* Your objective *
The response must restate the data exactly, with nothing left out.

Dataset records
-- ==== Sys2Proof/WellFormed.lean ====
section
/-! DEFINITION. Which terms of `Instr` are commands of the block: the widths of the fields that carry them (12.2, R24, R174).
A value inside its width but outside its range IS a command: the command's own rule refuses it. -/

namespace Sys2Proof

/-- An article record as STAGE_ARTICLE carries it: widths 2, 2, 2, 2, 2, 1 (12.2). -/
def Article.fits (a : Article) : Bool :=
  a.id < 65536 && a.tex < 65536 && a.twist < 65536 && a.draft < 65536 && a.roving < 65536 && a.copMass < 256

/-- A configuration as CONFIGURE carries it: the widths of 12.2 in the order of R184's table. -/
def Configuration.fits (c : Configuration) : Bool :=
  c.station < 256 && c.spindles < 65536 && c.joined < 256 && c.circumference < 4294967296 && c.ppr < 65536 &&
  c.scanPeriod < 65536 && c.upPercent < 256 && c.downPercent < 256 && c.slots < 256 && c.claimLevel < 65536 &&
  c.settleWindow < 256 && c.attemptLimit < 256 && c.rogueLimit < 256 && c.escalationAge < 65536 &&
  c.endsDownLimit < 256 && c.emptyMargin < 256 && c.lineDivisor < 256 &&
  c.faults.length == 4 && c.faults.all (· < 256) &&
  c.arrivalTime < 65536 && c.orderTime < 256 && c.exchangeTime < 65536 && c.bookingGrace < 65536 &&
  c.doffTime < 65536 && c.horizon < 256

/-- The fields of a host command fit the widths of its record (12.2). -/
def Command.fits : Command → Bool
  | .configure c => c.fits
  | .stageArticle a => a.fits
  | .readSpindle i => i < 65536
  | .readStrip n => n < 256
  | .readQueue x => x < 256
  | .readEngagement x => x < 256
  | .readSection n => n < 256
  | .readReport p => p < 256
  | .ackAlert code subject => code < 256 && subject < 65536
  | .setLockout lower upper invert => lower < 65536 && upper < 65536 && invert < 256
  | .clearRogue i => i < 65536
  | .creelConfirm n outcome => n < 256 && outcome < 256
  | .closeShift n => n < 65536
  | .faultAck n => n < 256
  | .status | .armArticle | .start | .warmReset | .lineRestart | .clearFault | .readBookings | .readDoff | .readPeers
  | .readShift | .readAlert | .readLine | .readInputs | .clearLockout | .pinLockout | .doffRequest | .doffComplete
  | .doffAbandon | .holdSet | .holdClear => true

/-- The host command that a host row stands for, with its tag; `none` for every other row. -/
def Instr.hostCommand : Instr → Option (Nat × Command)
  | .status t => some (t, .status)
  | .configure t c => some (t, .configure c)
  | .stageArticle t a => some (t, .stageArticle a)
  | .armArticle t => some (t, .armArticle)
  | .start t => some (t, .start)
  | .warmReset t => some (t, .warmReset)
  | .lineRestart t => some (t, .lineRestart)
  | .clearFault t => some (t, .clearFault)
  | .readSpindle t i => some (t, .readSpindle i)
  | .readStrip t n => some (t, .readStrip n)
  | .readQueue t x => some (t, .readQueue x)
  | .readEngagement t x => some (t, .readEngagement x)
  | .readSection t n => some (t, .readSection n)
  | .readBookings t => some (t, .readBookings)
  | .readDoff t => some (t, .readDoff)
  | .readPeers t => some (t, .readPeers)
  | .readShift t => some (t, .readShift)
  | .readReport t p => some (t, .readReport p)
  | .readAlert t => some (t, .readAlert)
  | .ackAlert t code subject => some (t, .ackAlert code subject)
  | .readLine t => some (t, .readLine)
  | .readInputs t => some (t, .readInputs)
  | .setLockout t lower upper invert => some (t, .setLockout lower upper invert)
  | .clearLockout t => some (t, .clearLockout)
  | .pinLockout t => some (t, .pinLockout)
  | .clearRogue t i => some (t, .clearRogue i)
  | .creelConfirm t n outcome => some (t, .creelConfirm n outcome)
  | .doffRequest t => some (t, .doffRequest)
  | .doffComplete t => some (t, .doffComplete)
  | .doffAbandon t => some (t, .doffAbandon)
  | .closeShift t n => some (t, .closeShift n)
  | .holdSet t => some (t, .holdSet)
  | .holdClear t => some (t, .holdClear)
  | .faultAck t n => some (t, .faultAck n)
  | .powerOn | .deliveryPulse | .deviceSecond | .rateBucketClose | .stripRead _ | .escalation | .piecingHold
  | .pieceCallRepeat _ | .sinceCallLimit _ | .arrivalTimeout _ | .orderTimeout _ | .barEnd _ | .bookingLapse _
  | .exchangeTimeout _ | .announcementCount | .recompute | .listenEnd | .confirmEnd | .doffTimer | .settleWindowEnd
  | .nextAnnouncement | .peerSilence | .lineQuiet | .sweepStep | .runChange _ | .maintChange _ | .faultInput _ _
  | .commandWrite _ | .commandDispatch | .responseRead _ | .telegramReceived _ _ _ | .lineGained _ | .collision _
  | .telegramSent | .telegramPassedOver | .robotOffer | .robotArrived | .workResult | .robotWithdraw
  | .stationRestartPiecing | .stationRestartCreel | .stationRestartDoff | .carrierBooking | .exchangeBegin
  | .exchangeEnd | .bookingDone | .doffClaim | .doffState | .doffDone | .doffWithdraw | .shiftMark | .shiftTotals
  | .resetNLow => none

/-- A strip's good reply carries 24 counts of 0..65,535 (section 2.2). -/
def replyFits : Option (List Nat) → Bool
  | none => true
  | some counts => counts.length == 24 && counts.all (· < 65536)

/-- A term of `Instr` that is a command of the block: host commands by the widths of their fields, strip replies of 24 counts,
slots 1 and 2, fault inputs 0 to 3, transactions of at least one byte, bits of a telegram. -/
def Instr.wf (i : Instr) : Bool :=
  match i.hostCommand with
  | some (tag, c) => tag < 256 && c.fits
  | none =>
    match i with
    | .stripRead reply => replyFits reply
    | .bookingLapse slot => slot == 1 || slot == 2
    | .faultInput n _ => n < 4
    | .commandWrite bytes | .responseRead bytes => !bytes.isEmpty
    | .collision n => n < Config.maxTelegramBits
    | _ => true

end Sys2Proof
end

* Task result *
-- ==== Sys2Proof/WellFormed.lean ====
section
/-! DEFINITION. Which terms of `Instr` are commands of the block: the widths of the fields that carry them (12.2, R24, R174).
A value inside its width but outside its range IS a command: the command's own rule refuses it. -/

namespace Sys2Proof

/-- An article record as STAGE_ARTICLE carries it: widths 2, 2, 2, 2, 2, 1 (12.2). -/
def Article.fits (a : Article) : Bool :=
  a.id < 65536 && a.tex < 65536 && a.twist < 65536 && a.draft < 65536 && a.roving < 65536 && a.copMass < 256

/-- A configuration as CONFIGURE carries it: the widths of 12.2 in the order of R184's table. -/
def Configuration.fits (c : Configuration) : Bool :=
  c.station < 256 && c.spindles < 65536 && c.joined < 256 && c.circumference < 4294967296 && c.ppr < 65536 &&
  c.scanPeriod < 65536 && c.upPercent < 256 && c.downPercent < 256 && c.slots < 256 && c.claimLevel < 65536 &&
  c.settleWindow < 256 && c.attemptLimit < 256 && c.rogueLimit < 256 && c.escalationAge < 65536 &&
  c.endsDownLimit < 256 && c.emptyMargin < 256 && c.lineDivisor < 256 &&
  c.faults.length == 4 && c.faults.all (· < 256) &&
  c.arrivalTime < 65536 && c.orderTime < 256 && c.exchangeTime < 65536 && c.bookingGrace < 65536 &&
  c.doffTime < 65536 && c.horizon < 256

/-- The fields of a host command fit the widths of its record (12.2). -/
def Command.fits : Command → Bool
  | .configure c => c.fits
  | .stageArticle a => a.fits
  | .readSpindle i => i < 65536
  | .readStrip n => n < 256
  | .readQueue x => x < 256
  | .readEngagement x => x < 256
  | .readSection n => n < 256
  | .readReport p => p < 256
  | .ackAlert code subject => code < 256 && subject < 65536
  | .setLockout lower upper invert => lower < 65536 && upper < 65536 && invert < 256
  | .clearRogue i => i < 65536
  | .creelConfirm n outcome => n < 256 && outcome < 256
  | .closeShift n => n < 65536
  | .faultAck n => n < 256
  | .status | .armArticle | .start | .warmReset | .lineRestart | .clearFault | .readBookings | .readDoff | .readPeers
  | .readShift | .readAlert | .readLine | .readInputs | .clearLockout | .pinLockout | .doffRequest | .doffComplete
  | .doffAbandon | .holdSet | .holdClear => true

/-- The host command that a host row stands for, with its tag; `none` for every other row. -/
def Instr.hostCommand : Instr → Option (Nat × Command)
  | .status t => some (t, .status)
  | .configure t c => some (t, .configure c)
  | .stageArticle t a => some (t, .stageArticle a)
  | .armArticle t => some (t, .armArticle)
  | .start t => some (t, .start)
  | .warmReset t => some (t, .warmReset)
  | .lineRestart t => some (t, .lineRestart)
  | .clearFault t => some (t, .clearFault)
  | .readSpindle t i => some (t, .readSpindle i)
  | .readStrip t n => some (t, .readStrip n)
  | .readQueue t x => some (t, .readQueue x)
  | .readEngagement t x => some (t, .readEngagement x)
  | .readSection t n => some (t, .readSection n)
  | .readBookings t => some (t, .readBookings)
  | .readDoff t => some (t, .readDoff)
  | .readPeers t => some (t, .readPeers)
  | .readShift t => some (t, .readShift)
  | .readReport t p => some (t, .readReport p)
  | .readAlert t => some (t, .readAlert)
  | .ackAlert t code subject => some (t, .ackAlert code subject)
  | .readLine t => some (t, .readLine)
  | .readInputs t => some (t, .readInputs)
  | .setLockout t lower upper invert => some (t, .setLockout lower upper invert)
  | .clearLockout t => some (t, .clearLockout)
  | .pinLockout t => some (t, .pinLockout)
  | .clearRogue t i => some (t, .clearRogue i)
  | .creelConfirm t n outcome => some (t, .creelConfirm n outcome)
  | .doffRequest t => some (t, .doffRequest)
  | .doffComplete t => some (t, .doffComplete)
  | .doffAbandon t => some (t, .doffAbandon)
  | .closeShift t n => some (t, .closeShift n)
  | .holdSet t => some (t, .holdSet)
  | .holdClear t => some (t, .holdClear)
  | .faultAck t n => some (t, .faultAck n)
  | .powerOn | .deliveryPulse | .deviceSecond | .rateBucketClose | .stripRead _ | .escalation | .piecingHold
  | .pieceCallRepeat _ | .sinceCallLimit _ | .arrivalTimeout _ | .orderTimeout _ | .barEnd _ | .bookingLapse _
  | .exchangeTimeout _ | .announcementCount | .recompute | .listenEnd | .confirmEnd | .doffTimer | .settleWindowEnd
  | .nextAnnouncement | .peerSilence | .lineQuiet | .sweepStep | .runChange _ | .maintChange _ | .faultInput _ _
  | .commandWrite _ | .commandDispatch | .responseRead _ | .telegramReceived _ _ _ | .lineGained _ | .collision _
  | .telegramSent | .telegramPassedOver | .robotOffer | .robotArrived | .workResult | .robotWithdraw
  | .stationRestartPiecing | .stationRestartCreel | .stationRestartDoff | .carrierBooking | .exchangeBegin
  | .exchangeEnd | .bookingDone | .doffClaim | .doffState | .doffDone | .doffWithdraw | .shiftMark | .shiftTotals
  | .resetNLow => none

/-- A strip's good reply carries 24 counts of 0..65,535 (section 2.2). -/
def replyFits : Option (List Nat) → Bool
  | none => true
  | some counts => counts.length == 24 && counts.all (· < 65536)

/-- A term of `Instr` that is a command of the block: host commands by the widths of their fields, strip replies of 24 counts,
slots 1 and 2, fault inputs 0 to 3, transactions of at least one byte, bits of a telegram. -/
def Instr.wf (i : Instr) : Bool :=
  match i.hostCommand with
  | some (tag, c) => tag < 256 && c.fits
  | none =>
    match i with
    | .stripRead reply => replyFits reply
    | .bookingLapse slot => slot == 1 || slot == 2
    | .faultInput n _ => n < 4
    | .commandWrite bytes | .responseRead bytes => !bytes.isEmpty
    | .collision n => n < Config.maxTelegramBits
    | _ => true

end Sys2Proof
end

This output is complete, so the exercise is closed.